TASK DESCRIPTION:
Take each line below that has "with" and copy it.
===== GIVEN DATA
-- ==== Sys2Proof/Machine/Packing.lean ====
section
/-! DEFINITION. Field packing (spec/41_packing.md R141 to R144) over the binary layout of spec/30_encoding.md R87: the two
pure functions and the commands PACK, UNPACK. -/

namespace Sys2Proof.Machine

/-- `pack(ts, sc, en)`: `ts` in bits 127:80, `sc` in 79:64, `en` in 63:0 (spec/41_packing.md R141). -/
def pack (ts : BitVec 48) (sc : BitVec 16) (en : BitVec 64) : BitVec 128 := ts ++ sc ++ en

/-- `unpack(n)` (spec/41_packing.md R143). -/
def unpack (n : BitVec 128) : BitVec 48 × BitVec 16 × BitVec 64 :=
  (n.extractLsb' 80 48, n.extractLsb' 64 16, n.extractLsb' 0 64)

/-- PACK (spec/41_packing.md R142). -/
def packCmd (s : State) : Except Check State :=
  if tsInRange s.tsw then .ok { s with v := pack (tsField s.tsw) s.ssc s.en } else .error .tsRange

/-- UNPACK (spec/41_packing.md R144). -/
def unpackCmd (s : State) : Except Check State :=
  .ok { s with tsw := (unpack s.v).1.setWidth 64, ssc := (unpack s.v).2.1, en := (unpack s.v).2.2 }

/-- The meaning of PACK (spec/41_packing.md R142). -/
def execPack (s : State) : Host.Outcome State Fault Refusal := .next (complete s (packCmd s))

/-- The meaning of UNPACK (spec/41_packing.md R144). -/
def execUnpack (s : State) : Host.Outcome State Fault Refusal := .next (complete s (unpackCmd s))

end Sys2Proof.Machine
end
==========
EXERCISE OUTPUT:
  if tsInRange s.tsw then .ok { s with v := pack (tsField s.tsw) s.ssc s.en } else .error .tsRange
  .ok { s with tsw := (unpack s.v).1.setWidth 64, ssc := (unpack s.v).2.1, en := (unpack s.v).2.2 }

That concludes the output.